Keir Starmer and Rachel Reeves hosting an investment roundtable discussion with BlackRock CEO Larry Fink and members of the BlackRock executive board at 10 Downing Street  | Frank Augstein – WPA Pool/Getty Images

Jonathan Reynolds told the investment bank that he looked forward to working together to “change the face of our UK”

Senior executives from BlackRock, one of the world’s most controversial companies, last week sat down opposite Keir Starmer and chancellor Rachel Reeves in Downing Street.
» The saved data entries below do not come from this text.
/-- Every step has one of these effects. -/
theorem step_effect {s t : State} (h : step s = .next t) : StepEffect s t := by
  rcases step_cases h with ⟨hx, he⟩ | ⟨rfl, he⟩ | ⟨i, rfl, he⟩ | ⟨a, data, rfl, he⟩ | ⟨a, k, rfl, -⟩ |
    ⟨r, b, rfl, -⟩ | ⟨off, v, hw, he⟩
  · exact .of_engineStep hx (he.imp And.left id)
  · exact .reset he
  · exact .of_landWrite s i (he.imp And.left id)
  · exact .of_hostWrite s a data he
  · exact .of_hostRead s a k _
  · exact .replyOnly s r
  · exact .of_busWrite hw he

end Sys2Proof.Machine
end

section
/-! The invariant of the machine: reset gives it and every step keeps it (R27, R46, R193, R234). -/

namespace Sys2Proof.Safety

open Sys2Proof.Machine

/-! ### Ways to meet the invariant -/

/-- What the invariant asks of a state in which the engine is IDLE. -/
theorem Inv.of_idle {s : State} (hf : s.fsm = .idle) (hm : s.mem.wf = true) (he : s.err = 0 ∨ s.err = 1 ∨ s.err = 2)
    (hn : NoLayer s) : Inv s where
  memory := hm
  errCode := he
  running h := absurd hf h
  noLayer _ := hn
  layer h := by simp [hf] at h

theorem Inv.of_reset : Inv State.reset := .of_idle rfl rfl (.inl rfl) ⟨rfl, rfl⟩

/-- The reply and the events to come are no part of the invariant. -/
theorem Inv.writeReplied {s : State} (h : Inv s) : Inv (writeReplied s) :=
  ⟨h.memory, h.errCode, h.running, h.noLayer, h.layer⟩

theorem Inv.eventTaken {s : State} (h : Inv s) : Inv (eventTaken s) :=
  ⟨h.memory, h.errCode, h.running, h.noLayer, h.layer⟩

theorem noLayer_of_idle {s : State} (h : Inv s) (hf : s.fsm = .idle) : NoLayer s :=
  h.noLayer (by simp [hf])

/-! ### Engine steps -/

theorem Inv.mulStep {s : State} (h : Inv s) (hf : s.fsm = .mulBusy) : Inv (mulStep s) :=
  .of_idle rfl h.memory (.inl rfl) (h.noLayer (by simp [hf]))

theorem add_32_le_advance (o d : Nat) : o + 32 ≤ advance o d := by
  unfold advance
  split <;> omega

theorem advance_le (o d : Nat) : advance o d ≤ o + 32 + d := by
  unfold advance
  split <;> omega

/-- A butterfly keeps the layer's record: the offset stays in the walk, and the count stays bounded by both the offset
and the length (R176, R187, R193). -/
theorem LayerProgress.bflyDone {s : State} (h : LayerProgress s) (ho : s.o < s.n.toNat) :
    LayerProgress (bflyDone s) := by
  obtain ⟨hn, -, hmem, hco, hcn⟩ := h
  have hle := add_32_le_advance s.o s.lat.dist.toNat
  have hge := advance_le s.o s.lat.dist.toNat
  have hnlt := s.n.isLt
  have hdlt := s.lat.dist.isLt
  have hcount : (s.bflyCount + 1).toNat = s.bflyCount.toNat + 1 := by
    rw [BitVec.toNat_add]
    exact Nat.mod_eq_of_lt (by simp; omega)
  refine ⟨hn, ?_, fun ho' => advance_mem_offsets (hmem ho) ho', ?_, ?_⟩
  · simp only [bflyDone_o]; omega
  · simp only [bflyDone_o, bflyDone_bflyCount]; omega
  · simp only [bflyDone_n, bflyDone_bflyCount]; omega

theorem Inv.layerStep {s t : State} (h : Inv s) (hf : s.fsm = .nttBusy) (ht : LayerStep s t) : Inv t := by
  cases ht with
  | wait hm => exact ⟨hm h.memory, h.errCode, h.running, fun hn => absurd hf hn, h.layer⟩
  | butterfly hm ho => exact ⟨hm h.memory, h.errCode, h.running, h.noLayer, fun hn => (h.layer hn).bflyDone ho⟩
  | abort hm hh _ => exact .of_idle rfl (hm h.memory) (.inr (.inr rfl)) ⟨rfl, hh⟩
  | finish hm hh => exact .of_idle rfl (hm h.memory) (.inl rfl) ⟨rfl, hh⟩

/-! ### Reset, dispatch and register writes -/

theorem Inv.resetEvent {s : State} (h : Inv s) : Inv (resetEvent s) :=
  .of_idle rfl (resetMemory_wf h.memory) (.inl rfl) ⟨rfl, rfl⟩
The government’s laser-focus on private investment as the key means of driving economic growth has inevitably led to a reliance on the world’s big money machines, such as BlackRock. But this is a relationship that Labour initially developed in opposition – and which has only become cosier since the party entered government.

The meeting on Thursday between Starmer, Reeves, investment minister Poppy Gustafsson and several members of BlackRock’s board was not the first time that senior figures from the world’s largest asset manager have met with ministers in recent months.

BlackRock CEO Larry Fink also made a star turn at Labour’s investment summit in October and posed for pictures with the prime minister when he visited New York in September. Senior BlackRock figures also attended a summer reception for business leaders at No 10, as openDemocracy revealed previously.

‘On a personal note’

As Starmer’s cabinet ministers were appointed in July, hundreds of companies contacted them to offer their congratulations, pitch their value to the government, and request meetings. Inevitably, some had more success than others in obtaining access to their targets. BlackRock was one of them.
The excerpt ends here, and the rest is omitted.